LHF - EP3: Cities Of Technology [Keysound]

When we last heard from the LHF collective a year ago, they were boldly stalking the astral planes of South and East London on EP2: The Line Path, which embraced the whirling percussion of jungle, the RZA, Brainfeeder-style slurred hip-hop and the vapour trails left by two decades of UK pirate radio transmission. With an album arriving at some indeterminate point in the future, in the interim period this excellent new four-tracker of beats from the amorphous crew is just as woozily entrancing as their previous releases. Like his contribution to the last EP, Amen Ra's 'Essence Investigation' toys with the illusion of hip-hop tempo, its dusty and darkly sensual organ figures curling slow arabesques around clattering snares. In a mode not dissimilar to FlyLo's Cosmogramma, No Fixed Abode's syrupy 'Indian Street Slang' functions as a real reminder of just how psychedelic LHF's music has the capacity to be. Uniting past and present in an uneasy truce, it blurs sampled snatches of traditional instrumentation and song with the insidious tug of soundsystem sub-bass.

But like last time, Double Helix's contributions mark the EP's highlights, and take up the entire A-side. Hovering around dubstep's 140bpm mark point, both his tracks have a certain stealthy, smoke-and-mirrors feel, suggesting that all's not quite as it seems - a sensation heightened by their start-stop motion and svelte, snakelike percussive runs. Opener 'Supreme Architecture' audibly references jungle and drum 'n' bass more than any dubstep-tempo track I've heard for a while, working those genres' fondness for post-societal sci-fi mythology (it opens on a long monologue from one of the Matrix sequels) and the wordless screams of tortured rave divas into a beautiful wasteland of a track. Paired with the brooding radio ghosts of 'LDN', it brings to mind images of the capital in some war-scorched far-future, heaps of crumbling brickwork and twisted metal skyscrapers slumped uneasily alongside faded posters for some long-since-finished West End musical run.
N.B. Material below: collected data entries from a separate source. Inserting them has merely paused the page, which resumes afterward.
-- ==== Sys2Proof/Machine/Operands.lean ====
section
/-! DEFINITION. Operand forms and the fixed properties of the modes: signed readings, clamping, index legality (R67), dimensions (R72), default tables (R9 to R11), image geometry (R74, R75). -/

namespace Sys2Proof

/-- A size as a FAULT_INFO word: clamped to `2^32 - 1` (60_exceptions.md R94, R98; log entry 16,
DEDUCED). -/
def clamp32 (n : Nat) : Word := BitVec.ofNat 32 (min n (2 ^ 32 - 1))

/-- `IDX = sext_32(w1)` (30_encoding.md R58). -/
def signedIndex (w1 : Word) : Int := w1.toInt

/-- All eight modes. -/
def allModes : List Mode := [.screen0, .screen1, .tile2lc, .screen3, .screen5, .screen6, .sprite1, .spritelc]

/-- `v in Legal(m)` (41_palette.md R67, 10_state.md R27). -/
def Mode.legal (m : Mode) (v : Int) : Bool :=
  match m with
  | .screen0 => decide (v = 1)
  | .screen1 => decide (v = 0 ∨ v = 1)
  | .tile2lc => decide (0 ≤ v ∧ v ≤ 15)
  | .screen3 => decide (0 ≤ v ∧ v ≤ 15)
  | .screen5 => decide (0 ≤ v ∧ v ≤ 15)
  | .screen6 => decide (0 ≤ v ∧ v ≤ 3)
  | .sprite1 => decide (0 ≤ v ∧ v ≤ 15)
  | .spritelc => decide (0 ≤ v ∧ v ≤ 15)

/-- A stored index is legal for a mode. -/
def Mode.legalIdx (m : Mode) (v : Nibble) : Bool := m.legal (v.toNat : Int)

/-- `DimsOK(m, W, h)` (42_image_input.md R72). -/
def dimsOk (m : Mode) (w : Nat) (h : Int) : Bool :=
  match m with
  | .screen0 => decide (w = 6 ∧ h.natAbs = 8)
  | .screen1 => decide (w = 8 ∧ h.natAbs = 8)
  | .tile2lc => decide (w = 8 ∧ h.natAbs = 8)
  | .screen3 => decide (w = 8 ∧ h.natAbs = 8)
  | .screen5 => decide (1 ≤ w ∧ 1 ≤ h.natAbs ∧ h ≠ -2 ^ 31)
  | .screen6 => decide (1 ≤ w ∧ 1 ≤ h.natAbs ∧ h ≠ -2 ^ 31)
  | .sprite1 => decide ((w = 8 ∧ h.natAbs = 8) ∨ (w = 16 ∧ h.natAbs = 16))
  | .spritelc => decide ((w = 8 ∧ h.natAbs = 8) ∨ (w = 16 ∧ h.natAbs = 16))

/-- The first entry of a table whose colour is `rgb`: linear scan, first match wins (43_classify.md R77). -/
def lookupIn : List LutEntry → Rgb → Option Nibble
  | [], _ => none
  | e :: rest, rgb => if e.rgb = rgb then some e.idx else lookupIn rest rgb

/-- The number of a mode as an index into `defaultSelect`. -/
def Mode.index : Mode → Fin 8
  | .screen0 => 0
  | .screen1 => 1
  | .tile2lc => 2
  | .screen3 => 3
  | .screen5 => 4
  | .screen6 => 5
  | .sprite1 => 6
  | .spritelc => 7

/-- `DEFAULT_TABLE[DEFAULT_SELECT(m)]` (R9, R11). -/
def Params.defaultTable (p : Params) (m : Mode) : List LutEntry := p.defaultTables[p.defaultSelect[m.index]]

/-- The constraints on the default tables: each fits the LUT (R7), each is legal for every mode that selects it, and
SCREEN0's maps FFFFFF to 1 (R10). -/
def Params.tablesOk (p : Params) : Bool :=
  p.defaultTables.toList.all (fun t => decide (t.length ≤ p.lutDepth.toNat))
    && allModes.all (fun m => (p.defaultTable m).all (fun e => m.legalIdx e.idx))
    && decide (lookupIn (p.defaultTable .screen0) 0xFFFFFF = some 1)

/-- `pad(W)`, the padding bytes of a stored row, by R74's formula (43_classify.md R74; its list of values exchanges two
residues: log entry 10, DEDUCED). -/
def rowPad (w : Nat) : Nat := (4 - (w * 3) % 4) % 4

/-- `stride(W)`, the bytes of a stored row (R74). -/
def rowStride (w : Nat) : Nat := 3 * w + rowPad w

/-- `prow(r)`: the physical row of logical row `r` for signed height `h` (R75). -/
def physicalRow (h : Int) (r : Nat) : Nat := if 0 < h then h.natAbs - 1 - r else r

end Sys2Proof

namespace Sys2Proof.Machine

/-- `W = WIDTH`, unsigned (R34). -/
def State.imageW (s : State) : Nat := s.width.toNat

/-- `h = sext_32(HEIGHT)` (R34). -/
def State.signedHeight (s : State) : Int := s.height.toInt

/-- `H = abs(h)`. -/
def State.imageH (s : State) : Nat := s.signedHeight.natAbs

/-- `N = W * H`. -/
def State.pixelCount (s : State) : Nat := s.imageW * s.imageH

end Sys2Proof.Machine
end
[Also finally seeing release on vinyl through Keysound this month is Kowton & Dusk's excellent split EP, which I reviewed a few columns back, and said "evokes nocturnal images of half-abandoned urban spaces, industrial parks and A-roads". In entirely a good way, obviously. The full review's here.]
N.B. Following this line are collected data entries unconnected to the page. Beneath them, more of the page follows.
-- ==== Sys2Proof/Laws/State.lean ====
section
/-! SUPPORT. What each named update of the state does to each field: one lemma per field, true by unfolding, so that no later proof unfolds a record update. -/

namespace Sys2Proof.Machine

/-! ### `State.raise`: fault entry (R95) -/

@[simp] theorem State.raise_params (t : Trap) (s : State) : (s.raise t).params = s.params := rfl
@[simp] theorem State.raise_requests (t : Trap) (s : State) : (s.raise t).requests = s.requests := rfl
@[simp] theorem State.raise_answers (t : Trap) (s : State) : (s.raise t).answers = s.answers := rfl
@[simp] theorem State.raise_mode (t : Trap) (s : State) : (s.raise t).mode = s.mode := rfl
@[simp] theorem State.raise_fmt (t : Trap) (s : State) : (s.raise t).fmt = s.fmt := rfl
@[simp] theorem State.raise_phase (t : Trap) (s : State) : (s.raise t).phase = .fault := rfl
@[simp] theorem State.raise_outValid (t : Trap) (s : State) : (s.raise t).outValid = false := rfl
@[simp] theorem State.raise_warnEmpty (t : Trap) (s : State) : (s.raise t).warnEmpty = s.warnEmpty := rfl
@[simp] theorem State.raise_awaitOperand (t : Trap) (s : State) : (s.raise t).awaitOperand = s.awaitOperand := rfl
@[simp] theorem State.raise_pending (t : Trap) (s : State) : (s.raise t).pending = s.pending := rfl
@[simp] theorem State.raise_faultCode (t : Trap) (s : State) : (s.raise t).faultCode = t.code := rfl
@[simp] theorem State.raise_faultInfo (t : Trap) (s : State) : (s.raise t).faultInfo = ⟨t.a, t.b, t.c, t.d⟩ := rfl
@[simp] theorem State.raise_lutCount (t : Trap) (s : State) : (s.raise t).lutCount = s.lutCount := rfl
@[simp] theorem State.raise_dataOff (t : Trap) (s : State) : (s.raise t).dataOff = s.dataOff := rfl
@[simp] theorem State.raise_width (t : Trap) (s : State) : (s.raise t).width = s.width := rfl
@[simp] theorem State.raise_height (t : Trap) (s : State) : (s.raise t).height = s.height := rfl
@[simp] theorem State.raise_fileLen (t : Trap) (s : State) : (s.raise t).fileLen = s.fileLen := rfl
@[simp] theorem State.raise_idxLen (t : Trap) (s : State) : (s.raise t).idxLen = s.idxLen := rfl
@[simp] theorem State.raise_outLen (t : Trap) (s : State) : (s.raise t).outLen = 0 := rfl
@[simp] theorem State.raise_lutSel (t : Trap) (s : State) : (s.raise t).lutSel = s.lutSel := rfl
@[simp] theorem State.raise_idxSel (t : Trap) (s : State) : (s.raise t).idxSel = s.idxSel := rfl
@[simp] theorem State.raise_outSel (t : Trap) (s : State) : (s.raise t).outSel = s.outSel := rfl
@[simp] theorem State.raise_mem (t : Trap) (s : State) : (s.raise t).mem = s.mem := rfl

/-! ### `State.newRun`: the start of a run (R66) -/

@[simp] theorem State.newRun_params (f : Format) (m : Mode) (s : State) : (s.newRun f m).params = s.params := rfl
@[simp] theorem State.newRun_requests (f : Format) (m : Mode) (s : State) : (s.newRun f m).requests = s.requests := rfl
@[simp] theorem State.newRun_answers (f : Format) (m : Mode) (s : State) : (s.newRun f m).answers = s.answers := rfl
@[simp] theorem State.newRun_mode (f : Format) (m : Mode) (s : State) : (s.newRun f m).mode = m := rfl
@[simp] theorem State.newRun_fmt (f : Format) (m : Mode) (s : State) : (s.newRun f m).fmt = f := rfl
@[simp] theorem State.newRun_phase (f : Format) (m : Mode) (s : State) : (s.newRun f m).phase = .config := rfl
@[simp] theorem State.newRun_outValid (f : Format) (m : Mode) (s : State) : (s.newRun f m).outValid = false := rfl
@[simp] theorem State.newRun_warnEmpty (f : Format) (m : Mode) (s : State) : (s.newRun f m).warnEmpty = false := rfl
@[simp] theorem State.newRun_awaitOperand (f : Format) (m : Mode) (s : State) : (s.newRun f m).awaitOperand = s.awaitOperand := rfl
@[simp] theorem State.newRun_pending (f : Format) (m : Mode) (s : State) : (s.newRun f m).pending = s.pending := rfl
@[simp] theorem State.newRun_faultCode (f : Format) (m : Mode) (s : State) : (s.newRun f m).faultCode = .none := rfl
@[simp] theorem State.newRun_faultInfo (f : Format) (m : Mode) (s : State) : (s.newRun f m).faultInfo = ⟨0, 0, 0, 0⟩ := rfl
@[simp] theorem State.newRun_lutCount (f : Format) (m : Mode) (s : State) : (s.newRun f m).lutCount = 0 := rfl
@[simp] theorem State.newRun_dataOff (f : Format) (m : Mode) (s : State) : (s.newRun f m).dataOff = 0 := rfl
@[simp] theorem State.newRun_width (f : Format) (m : Mode) (s : State) : (s.newRun f m).width = 0 := rfl
@[simp] theorem State.newRun_height (f : Format) (m : Mode) (s : State) : (s.newRun f m).height = 0 := rfl
@[simp] theorem State.newRun_fileLen (f : Format) (m : Mode) (s : State) : (s.newRun f m).fileLen = 0 := rfl
@[simp] theorem State.newRun_idxLen (f : Format) (m : Mode) (s : State) : (s.newRun f m).idxLen = 0 := rfl
@[simp] theorem State.newRun_outLen (f : Format) (m : Mode) (s : State) : (s.newRun f m).outLen = 0 := rfl
@[simp] theorem State.newRun_lutSel (f : Format) (m : Mode) (s : State) : (s.newRun f m).lutSel = s.lutSel := rfl
@[simp] theorem State.newRun_idxSel (f : Format) (m : Mode) (s : State) : (s.newRun f m).idxSel = s.idxSel := rfl
@[simp] theorem State.newRun_outSel (f : Format) (m : Mode) (s : State) : (s.newRun f m).outSel = s.outSel := rfl
@[simp] theorem State.newRun_mem (f : Format) (m : Mode) (s : State) : (s.newRun f m).mem = s.mem := rfl

/-! ### `State.appendLut`: one LUT entry appended (R69) -/

@[simp] theorem State.appendLut_params (e : LutEntry) (s : State) : (s.appendLut e).params = s.params := rfl
@[simp] theorem State.appendLut_requests (e : LutEntry) (s : State) : (s.appendLut e).requests = s.requests := rfl
@[simp] theorem State.appendLut_answers (e : LutEntry) (s : State) : (s.appendLut e).answers = s.answers := rfl
@[simp] theorem State.appendLut_mode (e : LutEntry) (s : State) : (s.appendLut e).mode = s.mode := rfl
@[simp] theorem State.appendLut_fmt (e : LutEntry) (s : State) : (s.appendLut e).fmt = s.fmt := rfl
@[simp] theorem State.appendLut_phase (e : LutEntry) (s : State) : (s.appendLut e).phase = s.phase := rfl
@[simp] theorem State.appendLut_outValid (e : LutEntry) (s : State) : (s.appendLut e).outValid = s.outValid := rfl
@[simp] theorem State.appendLut_warnEmpty (e : LutEntry) (s : State) : (s.appendLut e).warnEmpty = s.warnEmpty := rfl
@[simp] theorem State.appendLut_awaitOperand (e : LutEntry) (s : State) : (s.appendLut e).awaitOperand = s.awaitOperand := rfl
@[simp] theorem State.appendLut_pending (e : LutEntry) (s : State) : (s.appendLut e).pending = s.pending := rfl
@[simp] theorem State.appendLut_faultCode (e : LutEntry) (s : State) : (s.appendLut e).faultCode = s.faultCode := rfl
@[simp] theorem State.appendLut_faultInfo (e : LutEntry) (s : State) : (s.appendLut e).faultInfo = s.faultInfo := rfl
@[simp] theorem State.appendLut_lutCount (e : LutEntry) (s : State) : (s.appendLut e).lutCount = s.lutCount + 1 := rfl
@[simp] theorem State.appendLut_dataOff (e : LutEntry) (s : State) : (s.appendLut e).dataOff = s.dataOff := rfl
@[simp] theorem State.appendLut_width (e : LutEntry) (s : State) : (s.appendLut e).width = s.width := rfl
@[simp] theorem State.appendLut_height (e : LutEntry) (s : State) : (s.appendLut e).height = s.height := rfl
@[simp] theorem State.appendLut_fileLen (e : LutEntry) (s : State) : (s.appendLut e).fileLen = s.fileLen := rfl
@[simp] theorem State.appendLut_idxLen (e : LutEntry) (s : State) : (s.appendLut e).idxLen = s.idxLen := rfl
@[simp] theorem State.appendLut_outLen (e : LutEntry) (s : State) : (s.appendLut e).outLen = s.outLen := rfl
@[simp] theorem State.appendLut_lutSel (e : LutEntry) (s : State) : (s.appendLut e).lutSel = s.lutSel := rfl
@[simp] theorem State.appendLut_idxSel (e : LutEntry) (s : State) : (s.appendLut e).idxSel = s.idxSel := rfl
@[simp] theorem State.appendLut_outSel (e : LutEntry) (s : State) : (s.appendLut e).outSel = s.outSel := rfl
@[simp] theorem State.appendLut_mem_file (e : LutEntry) (s : State) : (s.appendLut e).mem.file = s.mem.file := rfl
@[simp] theorem State.appendLut_mem_idx (e : LutEntry) (s : State) : (s.appendLut e).mem.idx = s.mem.idx := rfl
@[simp] theorem State.appendLut_mem_out (e : LutEntry) (s : State) : (s.appendLut e).mem.out = s.mem.out := rfl
@[simp] theorem State.appendLut_mem_lut (e : LutEntry) (s : State) : (s.appendLut e).mem.lut = Store.write Config.unlistedEntry s.lutCount.toNat e s.mem.lut := rfl

/-! ### `State.loadTable`: a default table loaded (R70) -/

@[simp] theorem State.loadTable_params (tb : List LutEntry) (s : State) : (s.loadTable tb).params = s.params := rfl
@[simp] theorem State.loadTable_requests (tb : List LutEntry) (s : State) : (s.loadTable tb).requests = s.requests := rfl
@[simp] theorem State.loadTable_answers (tb : List LutEntry) (s : State) : (s.loadTable tb).answers = s.answers := rfl
@[simp] theorem State.loadTable_mode (tb : List LutEntry) (s : State) : (s.loadTable tb).mode = s.mode := rfl
@[simp] theorem State.loadTable_fmt (tb : List LutEntry) (s : State) : (s.loadTable tb).fmt = s.fmt := rfl
@[simp] theorem State.loadTable_phase (tb : List LutEntry) (s : State) : (s.loadTable tb).phase = .lutDef := rfl
@[simp] theorem State.loadTable_outValid (tb : List LutEntry) (s : State) : (s.loadTable tb).outValid = s.outValid := rfl
@[simp] theorem State.loadTable_warnEmpty (tb : List LutEntry) (s : State) : (s.loadTable tb).warnEmpty = s.warnEmpty := rfl
@[simp] theorem State.loadTable_awaitOperand (tb : List LutEntry) (s : State) : (s.loadTable tb).awaitOperand = s.awaitOperand := rfl
@[simp] theorem State.loadTable_pending (tb : List LutEntry) (s : State) : (s.loadTable tb).pending = s.pending := rfl
@[simp] theorem State.loadTable_faultCode (tb : List LutEntry) (s : State) : (s.loadTable tb).faultCode = s.faultCode := rfl
@[simp] theorem State.loadTable_faultInfo (tb : List LutEntry) (s : State) : (s.loadTable tb).faultInfo = s.faultInfo := rfl
@[simp] theorem State.loadTable_lutCount (tb : List LutEntry) (s : State) : (s.loadTable tb).lutCount = BitVec.ofNat 32 tb.length := rfl
@[simp] theorem State.loadTable_dataOff (tb : List LutEntry) (s : State) : (s.loadTable tb).dataOff = s.dataOff := rfl
@[simp] theorem State.loadTable_width (tb : List LutEntry) (s : State) : (s.loadTable tb).width = s.width := rfl
@[simp] theorem State.loadTable_height (tb : List LutEntry) (s : State) : (s.loadTable tb).height = s.height := rfl
@[simp] theorem State.loadTable_fileLen (tb : List LutEntry) (s : State) : (s.loadTable tb).fileLen = s.fileLen := rfl
@[simp] theorem State.loadTable_idxLen (tb : List LutEntry) (s : State) : (s.loadTable tb).idxLen = s.idxLen := rfl
@[simp] theorem State.loadTable_outLen (tb : List LutEntry) (s : State) : (s.loadTable tb).outLen = s.outLen := rfl
@[simp] theorem State.loadTable_lutSel (tb : List LutEntry) (s : State) : (s.loadTable tb).lutSel = s.lutSel := rfl
@[simp] theorem State.loadTable_idxSel (tb : List LutEntry) (s : State) : (s.loadTable tb).idxSel = s.idxSel := rfl
@[simp] theorem State.loadTable_outSel (tb : List LutEntry) (s : State) : (s.loadTable tb).outSel = s.outSel := rfl
@[simp] theorem State.loadTable_mem_file (tb : List LutEntry) (s : State) : (s.loadTable tb).mem.file = s.mem.file := rfl
@[simp] theorem State.loadTable_mem_idx (tb : List LutEntry) (s : State) : (s.loadTable tb).mem.idx = s.mem.idx := rfl
@[simp] theorem State.loadTable_mem_out (tb : List LutEntry) (s : State) : (s.loadTable tb).mem.out = s.mem.out := rfl
@[simp] theorem State.loadTable_mem_lut (tb : List LutEntry) (s : State) : (s.loadTable tb).mem.lut = Store.writeFrom Config.unlistedEntry 0 tb s.mem.lut := rfl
A Made Up Sound - Take The Plunge [AMUS]

Dave Huismans has long been unwilling to remain stylistically fixed, having ostensibly used 2562 as an output for more dubstep-related music while aiming A Made Up Sound in a techno/house direction. The truth, as ever, is far more flighty than that - 2562's Fever had mutant house as its stock-in-trade, and as early as the second release from his AMUS label [2009's Sun Touch EP] A Made Up Sound had been broken into rocky, razor-edged broken beat. Despite its unrelenting oppressiveness and monochrome austerity, 'Take The Plunge' might be the most catchy thing he's released so far - in as much as it's possible to describe the robot cricket screeches of its central motif as 'catchy'. Still, it's dancefloor dynamite, quickfooted on the kickdrum and possessed of a killer left hook that regularly threatens to throw the whole thing off balance. Just like people like Objekt or Peverelist, Huismans aims at the hinterlands, those little explored chasms where the edges of established genres collide, tempting adventurous travelers. As difficult regions to explore without losing the most important properties of their parent genres, it's all the more impressive that the results are consistently so forceful: on B-side 'Anger MGMT' fragments of techno, dubstep and garage battle for supremacy throughout, the result a brilliantly tense rough 'n' tumble of a club track.